Content starts

-- ==== Sys2Proof/Certificates/Slice0/Obligations.lean ====
section
/-! DEFINITION. The statements for the provers, each a proposition about the machine, with the rules of the spec it
formalises. `exec i s = .next t` is one step of operation `i`; `oneRead`, `oneWrite`, `noTransaction`, `sameMemory`,
`sameSetting`, `endedWith` and `refusedWith` (Sys2Proof/Safety.lean) say what a step leaves behind. `s.specLiterals` says that
the configured literals are those of 30_encoding.md R98; statements that name a bit or a word by its number take it as a
premise, since the literals stand in the configuration record (00_scope.md R16). -/

open Sys2Proof Sys2Proof.Machine

/-! ## The operation word -/

/-- 30_encoding.md R91, R92, R94: the decoder reads back every operation from its word, with every operand at every value. -/
def Obligations.DecodeOfEncode : Prop :=
  ∀ i : Instr, decode (encode i) = .op i

/-- R92, R94, R95: a word that decodes has only the bits its operation gives it, so that each legal word has one meaning. -/
def Obligations.EncodeOfDecode : Prop :=
  ∀ (w : Command) (i : Instr), decode w = .op i → encode i = w

/-- R94, R95: a word decodes to an operation exactly when it selects that operation's row of the map, `w & mask == match`;
a word that is illegal selects no row; no word selects two rows. The map is the spec's own (decisions D2, D28). -/
def Obligations.DecodeFollowsOperationMap : Prop :=
  (∀ (w : Command) (i : Instr), decode w = .op i → ∃ r ∈ opMap, r.selects w = true ∧ r.op = i.op) ∧
    (∀ (w : Command) (r : MapRow), r ∈ opMap → r.selects w = true → ∃ i, decode w = .op i ∧ i.op = r.op) ∧
    (∀ (w : Command) (why : IllegalReason), decode w = .illegal why → ∀ r ∈ opMap, r.selects w = false) ∧
    (∀ (w : Command) (r q : MapRow), r ∈ opMap → q ∈ opMap → r.selects w = true → q.selects w = true → r = q)

/-- 95_test_vectors.md V12 to V19, V32, V33, V40, V50, V60, V86, V88, V89, V98, V99: words of the spec and what they are. -/
def Obligations.WordsOfTheVectorsDecode : Prop :=
  decode 0x10080000000000000000 = .op (.regRead 8) ∧
    decode 0x11080000004000000000 = .op (.regWrite 8 0x40) ∧
    decode 0x12080000000F00000000 = .op (.setBits 8 0x0F) ∧
    decode 0x1308000000F000000000 = .op (.clearBits 8 0xF0) ∧
    decode 0x14060000000100000000 = .op (.readBits 6 0x1) ∧
    decode 0x1508000000FF00000012 = .op (.writeBits 8 0xFF 0x12) ∧
    decode 0x15090000000F000000F0 = .op (.writeBits 9 0x0F 0xF0) ∧
    decode 0x12090000000000000000 = .op (.setBits 9 0) ∧
    decode 0x20000000300000000008 = .op (.parseIpv4 0x3000 8) ∧
    decode 0x210000001F9000000000 = .op (.hton16 0x1F90) ∧
    decode 0x22007F00000100000000 = .op (.hton32 0x7F000001) ∧
    decode 0x30000000000000000000 = .op .init ∧
    decode 0x31000000100000000004 = .op (.recvFrame 0x1000 4) ∧
    decode 0x32000000200000000003 = .op (.sendFrame 0x2000 3) ∧
    decode 0x16080000000000000000 = .illegal .unknownOp ∧
    decode 0x10080000000000000001 = .illegal .mustBeZero ∧
    decode 0x20010000300000000008 = .illegal .mustBeZero ∧
    decode 0x210000011F9000000000 = .illegal .mustBeZero

/-- R241: the codes of the outcomes, as they stand in bits 39:32 of the result word, above the value (R96). The codes are
the spec's own (decision D19). -/
def Obligations.ResultWordCarriesCodeAndValue : Prop :=
  ∀ (e : Ending) (v : Word),
    (resultWord e v).extractLsb' 0 32 = v ∧
      (resultWord e v).extractLsb' 32 8 =
        (match e with
          | .ok => 0
          | .illegalCommand => 1
          | .reservedAccess => 2
          | .accessViolation => 3
          | .badRange => 4
          | .timeoutWaitingForData => 5
          | .timeoutDraining => 6
          | .timeoutDrainWait => 7)

/-! ## The step -/

/-- R45, R91: on an idle accessor a command word that decodes is taken from the caller and run in the same step, after
whatever the peripheral does first. The state the operation runs in is the model's: log entries 1, 8 and 9. -/
def Obligations.StepRunsDecodedOperation : Prop :=
  ∀ (s : State) (w : Command) (rest : List CallerAction) (i : Instr),
    s.idle → s.caller = .issue w :: rest → decode w = .op i →
      step s = exec i { s.peripheralMoves with caller := rest }

/-- R22, R23: while an operation is in progress the step is its next step, with the operands it was started with. That the
peripheral's own steps come just before the accessor's, in the same step of the machine, is the model's: log entry 9. -/
def Obligations.StepContinuesOperationInProgress : Prop :=
  ∀ (s : State) (op : Op), s.seq.curOp = some op →
    step s = exec (Instr.ofFields op s.seq.opndReg s.seq.opndA s.seq.opndB) s.peripheralMoves

/-- R45, R252: operation n+1 starts only after operation n has ended: no step of an operation in progress takes anything
from the caller, and no next step leaves a different operation in progress (the spec's decision D20). -/
def Obligations.OperationsAreSerial : Prop :=
  ∀ (s t : State) (op : Op), s.seq.curOp = some op → step s = .next t →
    t.caller = s.caller ∧ (t.seq.curOp = some op ∨ t.seq.curOp = none)

/-- R275 gives the caller the command interface and host memory between operations. That an idle accessor whose caller does
nothing only lets the peripheral move is log entry 1 (DESIGN CHOICE); that the caller stores one byte at a time, in a step of
its own that changes that byte and no other, is log entry 20 (DEDUCED); the device steps before it are log entry 9. -/
def Obligations.IdleAccessorWaitsForCaller : Prop :=
  (∀ s : State, s.idle → s.caller = [] → step s = .next s.peripheralMoves) ∧
    (∀ (s : State) (a : Nat) (v : Byte) (rest : List CallerAction),
      s.idle → s.caller = .store a v :: rest → a < 2 ^ s.cfg.addrWidth → Memory.wf s.mem = true →
        ∃ t, step s = .next t ∧ t.idle ∧ t.caller = rest ∧ t.busTrace = s.busTrace ∧ t.results = s.results ∧
          t.regs = s.regs ∧ ∀ x, Memory.read t.mem x = if x = a then v else Memory.read s.mem x)
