/-- V50's script. -/
theorem witness_SendFrameSendsTheBuffer :
    let pending : List Word := [3, 1];
    let s := { scriptedBy (pending.map (Prod.mk Reg.txfifoSize) ++ (.txfifoSize, 0) :: []) with
      caller := [.issue (encode (.sendFrame 0x2000 3))] };
    s.specLiterals ∧ s.idle ∧ s.environment = .unconstrained ∧ s.cfg.pollLimit = none ∧ (∀ v ∈ pending, v ≠ 0) ∧
      (0x2000 : Word).toNat + (3 : Word).toNat ≤ 2 ^ s.cfg.addrWidth ∧
      s.caller = .issue (encode (.sendFrame 0x2000 3)) :: [] := by
  intro pending s
  refine ⟨?_, ?_, ?_, ?_, by simp [pending], ?_, ?_⟩ <;> decide

theorem witness_UnboundedWaitsNeverGiveUp :
    (let s := latched (scriptedBy [(.rxStatus, 0), (.rxStatus, 0xFFFFFFFE)]) (transfer .recvFrame .waitingForData 0x1000 1 0);
      s.specLiterals ∧ s.environment = .unconstrained ∧ s.cfg.pollLimit = none ∧ s.seq.curOp = some .recvFrame ∧
        s.seq.phase = .waitingForData ∧ (∀ v ∈ [(0 : Word), 0xFFFFFFFE], v.getLsbD 0 = false) ∧
        s.answers = [(0 : Word), 0xFFFFFFFE].map (Prod.mk Reg.rxStatus) ++ []) ∧
    (let s := latched (scriptedBy [(.rxfifoData, 0x800000FF)]) (transfer .recvFrame .draining 0x1000 1 0);
      s.specLiterals ∧ s.environment = .unconstrained ∧ s.cfg.pollLimit = none ∧ s.seq.curOp = some .recvFrame ∧
        s.seq.phase = .draining ∧ s.seq.offset ≠ s.seq.sizeL ∧ (∀ v ∈ [(0x800000FF : Word)], v.getLsbD 31 = true) ∧
        s.answers = [(0x800000FF : Word)].map (Prod.mk Reg.rxfifoData) ++ []) ∧
    (let s := latched (scriptedBy [(.txfifoSize, 1)]) (transfer .sendFrame .drainWait 0x2000 1 1);
      s.specLiterals ∧ s.environment = .unconstrained ∧ s.cfg.pollLimit = none ∧ s.seq.curOp = some .sendFrame ∧
        s.seq.phase = .drainWait ∧ (∀ v ∈ [(1 : Word)], v ≠ 0) ∧
        s.answers = [(1 : Word)].map (Prod.mk Reg.txfifoSize) ++ []) := by
  refine ⟨⟨?_, ?_, ?_, ?_, ?_, by simp, ?_⟩, ⟨?_, ?_, ?_, ?_, ?_, ?_, by simp, ?_⟩, ?_, ?_, ?_, ?_, ?_, by simp, ?_⟩ <;> decide

theorem witness_RecvFollowsTransitionTable :
    let s := latched (scriptedBy [(.rxfifoData, 0x41)]) (transfer .recvFrame .draining 0x1000 4 0);
    s.specLiterals ∧ s.seq.curOp = some .recvFrame ∧ Memory.wf s.mem = true ∧
      ∃ t, exec (.recvFrame 0x1000 4) s = .next t :=
  ⟨rfl, rfl, rfl, _, rfl⟩

theorem witness_SendFollowsTransitionTable :
    let s := latched base (transfer .sendFrame .filling 0x2000 3 0);
    s.specLiterals ∧ s.seq.curOp = some .sendFrame ∧ ∃ t, exec (.sendFrame 0x2000 3) s = .next t :=
  ⟨rfl, rfl, _, rfl⟩

/-- A draining step of an operation in progress that changes a byte of host memory. -/
theorem witness_StepIssuesAtMostOneTransaction :
    let s := latched (scriptedBy [(.rxfifoData, 0x41)]) (transfer .recvFrame .draining 0x1000 4 0);
    s.specLiterals ∧ s.seq.curOp ≠ none ∧
      onNext (step s) (fun t => Memory.read t.mem 0x1000 != Memory.read s.mem 0x1000) = true := by decide

theorem witness_OperationsWriteOnlyTheFrameBuffer :
    let s := latched (scriptedBy [(.rxfifoData, 0x41)]) (transfer .recvFrame .draining 0xFFFFFFFC 4 3);
    Memory.wf s.mem = true ∧
      onNext (exec (.recvFrame 0xFFFFFFFC 4) s)
        (fun t => Memory.read t.mem 0xFFFFFFFF != Memory.read s.mem 0xFFFFFFFF) = true := by decide

theorem witness_DirectionsAreNeverInterleaved : [Op.recvFrame, .sendFrame].all (fun op =>
    let s := latched base (transfer op .configuring 0x1000 4 0);
    decide s.specLiterals && s.seq.curOp == some op && onNext (step s) (fun _ => true)) = true := by decide
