-- ==== Sys2Proof/Machine/Templates.lean ====
section
/-! DEFINITION. The default template tables (spec/30_encoding.md R75, R76 and
spec/opcode_table.json, whose rows give the operands, modes, lengths and flags) and the default
parameters (spec/00_scope.md R8). The template of a row is named `t` followed by the name of the
row's constructor. The signed templates' lengths are nominal: they exclude the prefix (R76). -/

namespace Sys2Proof.Machine

/-- A template that is neither Ignore nor Reserved; VariableLength is set exactly on mode `indexed`
(spec/30_encoding.md R75, D8; spec/10_state.md R34). -/
def plainTemplate (mnemonic : String) (length : Nat) (mode : Mode) (ops : List OperandDesc)
    (description : String) : Template :=
  { mnemonic, length, ops, mode, variableLength := mode == .indexed, ignore := false,
    reserved := false, description }

/-- A filler template: Ignore is set (spec/10_state.md R34, D25). -/
def fillerTemplate (mnemonic : String) (length : Nat) (description : String) : Template :=
  { mnemonic, length, ops := [], mode := .inherent, variableLength := false, ignore := true,
    reserved := false, description }
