-- ==== Sys2Proof/Machine/State.lean ====
section
/-! DEFINITION. The decoded record, the outcomes and the state. The decoder keeps nothing between
evaluations (spec/10_state.md R20, R37): the state is its constant configuration (spec/00_scope.md
R8), its input ports (R24) and its output port (R25). -/

namespace Sys2Proof.Machine

/-- The value of a resolved operand, under its tag (spec/10_state.md R29). -/
inductive OperandVal where
  | reg (r : Byte)
  | imm8 (v : Byte)
  | imm16 (v : Word)
  | ind (r : Byte)
  | indInc (r : Byte)
  | sidx (base off : Byte)
  | lidx (base : Byte) (off : Word)
  | eind (r : Byte)
  | eidx (ptr : Byte) (disp : BitVec 24)
  | cadd (target : Int)
  | xcadd (target : Nat)
  | bitno (b : BitVec 3)
deriving DecidableEq, Repr

/-- The tag of a resolved operand (spec/10_state.md R29). -/
def OperandVal.tag : OperandVal → Tag
  | .reg _    => .reg
  | .imm8 _   => .imm8
  | .imm16 _  => .imm16
  | .ind _    => .ind
  | .indInc _ => .indInc
  | .sidx _ _ => .sidx
  | .lidx _ _ => .lidx
  | .eind _   => .eind
  | .eidx _ _ => .eidx
  | .cadd _   => .cadd
  | .xcadd _  => .xcadd
  | .bitno _  => .bitno

/-- A resolved operand `(name, tag, value)` (spec/10_state.md R29). -/
structure Operand where
  name  : String
  value : OperandVal
deriving DecidableEq, Repr

/-- A cross-reference, call or jump edge (spec/10_state.md R30). A target is an exact integer, and
may be negative (spec/40_resolution.md R114). -/
structure Edge where
  source   : Nat
  target   : Int
  mnemonic : String
deriving DecidableEq, Repr

/-- The decoded record, exactly the fields of spec/10_state.md R26. -/
structure Record where
  opcode         : Byte
  address        : Nat
  signed         : Bool
  mnemonic       : String
  mode           : Mode
  byteLength     : Nat
  operandCount   : Nat
  varTypes       : List (List Tag)
  varNames       : List String
  operands       : List Operand
  raw            : List Byte
  rawOps         : List Byte
  variableLength : Bool
  autoIncrement  : Bool
  /-- The flag `Signed`, the same as the field `signed`. -/
  signedFlag     : Bool
  ignore         : Bool
  reserved       : Bool
  checked        : Bool
  xrefs          : List Edge
  calls          : List Edge
  jumps          : List Edge
  description    : String
deriving DecidableEq, Repr

/-- The three outcomes of one evaluation (spec/10_state.md R25; spec/60_exceptions.md R381, R382). -/
inductive Output where
  | ok (r : Record)
  | unknownOpcode (len : Nat) (raw : List Byte)
  | truncated (need : Nat)
deriving DecidableEq, Repr

/-- What stops the machine. -/
inductive Fault where
  /-- Raised by `step` alone, for a state that presents no input of the decoder: a window that is
  not MAX_LEN bytes, or `avail` above MAX_LEN (spec/10_state.md R24). Safe: no such input exists,
  and the spec gives no outcome for one (assumption log, entry 4). -/
  | inputWidth
deriving DecidableEq, Repr

/-- Why an instruction is refused. -/
inductive Refusal where
  /-- An instruction without a meaning in the model. No arm raises it: every instruction of the
  opcode table has its meaning. Safe. -/
  | notModelled (mnemonic : String)
deriving DecidableEq, Repr

/-- The machine: constant configuration, input ports, output port. -/
structure State where
  /-- The parameters of spec/00_scope.md R8, constant for the life of the decoder (R9). -/
  cfg   : Params
  /-- `win[0..MAX_LEN-1]` (spec/10_state.md R24). -/
  win   : List Byte
  /-- The count of valid leading bytes of `win` (spec/10_state.md R24). -/
  avail : Nat
  /-- The address of the instruction's first byte (spec/10_state.md R22, R24). -/
  addr  : Nat
  /-- The outcome of the last evaluation (spec/10_state.md R25; assumption log, entry 1). -/
  out   : Output
deriving DecidableEq, Repr

/-- The machine right after reset. Reset sets nothing (spec/70_reset_and_hazards.md R400): the
configuration holds its default values; the input ports hold the values of assumption log entry 2
(DESIGN CHOICE: the spec gives an input none), no byte presented; the output is the decoder's
outcome for exactly those inputs, `Truncated(need=1)` (spec/60_exceptions.md R382, check T0). -/
def State.reset : State where
  cfg   := defaultParams
  win   := [0, 0, 0, 0, 0, 0, 0]
  avail := 0
  addr  := 0
  out   := .truncated 1

end Sys2Proof.Machine
end

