-- ==== Sys2Proof/Machine/CxGroup.lean ====
section
/-! DEFINITION. The 0xCx group, 0xC0-0xCF (spec/46_cx_group.md R260-R267).
One meaning per row of spec/opcode_table.json: the row's template, opcode byte, operand bytes and
resolver. -/

namespace Sys2Proof.Machine

/-- `ST`, `C0 dst src` (R261): Direct, R127. -/
def execStDir (src dst : Byte) (s : State) : Host.Outcome State Fault Refusal :=
  runRow s tStDir false 0xC0 [dst, src] resolveDirect

/-- `BMOV`, `C1 cnt ptrs` (R262): Direct, R127. -/
def execBmov (ptrs cnt : Byte) (s : State) : Host.Outcome State Fault Refusal :=
  runRow s tBmov false 0xC1 [cnt, ptrs] resolveDirect

/-- `ST`, `C2 ptr|A src` (R261): Indirect, R129. -/
def execStInd (src ptr : Byte) (s : State) : Host.Outcome State Fault Refusal :=
  runRow s tStInd false 0xC2 [ptr, src] resolveIndirect

/-- `ST`, `C3 base|L off[lo (hi)] src` (R261): Indexed, R130, R131. -/
def execStIdx (src base : Byte) (off : IndexOffset) (s : State) :
    Host.Outcome State Fault Refusal :=
  runRow s tStIdx false 0xC3 (base :: offsetBytes off ++ [src]) resolveIndexed

/-- `STB`, `C4 dst src` (R263): Direct, R127. -/
def execStbDir (src dst : Byte) (s : State) : Host.Outcome State Fault Refusal :=
  runRow s tStbDir false 0xC4 [dst, src] resolveDirect

/-- `CMPL`, `C5 src dst` (R264): Direct, R127. -/
def execCmpl (dst src : Byte) (s : State) : Host.Outcome State Fault Refusal :=
  runRow s tCmpl false 0xC5 [src, dst] resolveDirect

/-- `STB`, `C6 ptr|A src` (R263): Indirect, R129. -/
def execStbInd (src ptr : Byte) (s : State) : Host.Outcome State Fault Refusal :=
  runRow s tStbInd false 0xC6 [ptr, src] resolveIndirect

/-- `STB`, `C7 base|L off[lo (hi)] src` (R263): Indexed, R130, R131. -/
def execStbIdx (src base : Byte) (off : IndexOffset) (s : State) :
    Host.Outcome State Fault Refusal :=
  runRow s tStbIdx false 0xC7 (base :: offsetBytes off ++ [src]) resolveIndexed

/-- `PUSH`, `C8 src` (R265): Direct, R127. -/
def execPushDir (src : Byte) (s : State) : Host.Outcome State Fault Refusal :=
  runRow s tPushDir false 0xC8 [src] resolveDirect

/-- `PUSH`, `C9 lo hi` (R265): Immediate, R128. -/
def execPushImm (imm : Word) (s : State) : Host.Outcome State Fault Refusal :=
  runRow s tPushImm false 0xC9 [byteOf imm 0, byteOf imm 1] resolveImmediate

/-- `PUSH`, `CA ptr|A` (R265): Indirect, R129. -/
def execPushInd (ptr : Byte) (s : State) : Host.Outcome State Fault Refusal :=
  runRow s tPushInd false 0xCA [ptr] resolveIndirect

/-- `PUSH`, `CB base|L off[lo (hi)]` (R265): Indexed, R130, R131. -/
def execPushIdx (base : Byte) (off : IndexOffset) (s : State) : Host.Outcome State Fault Refusal :=
  runRow s tPushIdx false 0xCB (base :: offsetBytes off) resolveIndexed

/-- `POP`, `CC dst` (R266): Direct, R127. -/
def execPopDir (dst : Byte) (s : State) : Host.Outcome State Fault Refusal :=
  runRow s tPopDir false 0xCC [dst] resolveDirect

/-- `BMOVI`, `CD cnt ptrs` (R267): Direct, R127. -/
def execBmovi (ptrs cnt : Byte) (s : State) : Host.Outcome State Fault Refusal :=
  runRow s tBmovi false 0xCD [cnt, ptrs] resolveDirect

/-- `POP`, `CE ptr|A` (R266): Indirect, R129. -/
def execPopInd (ptr : Byte) (s : State) : Host.Outcome State Fault Refusal :=
  runRow s tPopInd false 0xCE [ptr] resolveIndirect

/-- `POP`, `CF base|L off[lo (hi)]` (R266): Indexed, R130, R131. -/
def execPopIdx (base : Byte) (off : IndexOffset) (s : State) : Host.Outcome State Fault Refusal :=
  runRow s tPopIdx false 0xCF (base :: offsetBytes off) resolveIndexed

end Sys2Proof.Machine
end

Content ends

### Assignment
Give back exactly the lines of the listing above that run from the line with "Immediate, R128. -/" to the line with "def execPopInd (ptr", inclusive.

### Task output
/-- `PUSH`, `C9 lo hi` (R265): Immediate, R128. -/
def execPushImm (imm : Word) (s : State) : Host.Outcome State Fault Refusal :=
  runRow s tPushImm false 0xC9 [byteOf imm 0, byteOf imm 1] resolveImmediate

/-- `PUSH`, `CA ptr|A` (R265): Indirect, R129. -/
def execPushInd (ptr : Byte) (s : State) : Host.Outcome State Fault Refusal :=
  runRow s tPushInd false 0xCA [ptr] resolveIndirect

/-- `PUSH`, `CB base|L off[lo (hi)]` (R265): Indexed, R130, R131. -/
def execPushIdx (base : Byte) (off : IndexOffset) (s : State) : Host.Outcome State Fault Refusal :=
  runRow s tPushIdx false 0xCB (base :: offsetBytes off) resolveIndexed

/-- `POP`, `CC dst` (R266): Direct, R127. -/
def execPopDir (dst : Byte) (s : State) : Host.Outcome State Fault Refusal :=
  runRow s tPopDir false 0xCC [dst] resolveDirect

/-- `BMOVI`, `CD cnt ptrs` (R267): Direct, R127. -/
def execBmovi (ptrs cnt : Byte) (s : State) : Host.Outcome State Fault Refusal :=
  runRow s tBmovi false 0xCD [cnt, ptrs] resolveDirect

/-- `POP`, `CE ptr|A` (R266): Indirect, R129. -/
def execPopInd (ptr : Byte) (s : State) : Host.Outcome State Fault Refusal :=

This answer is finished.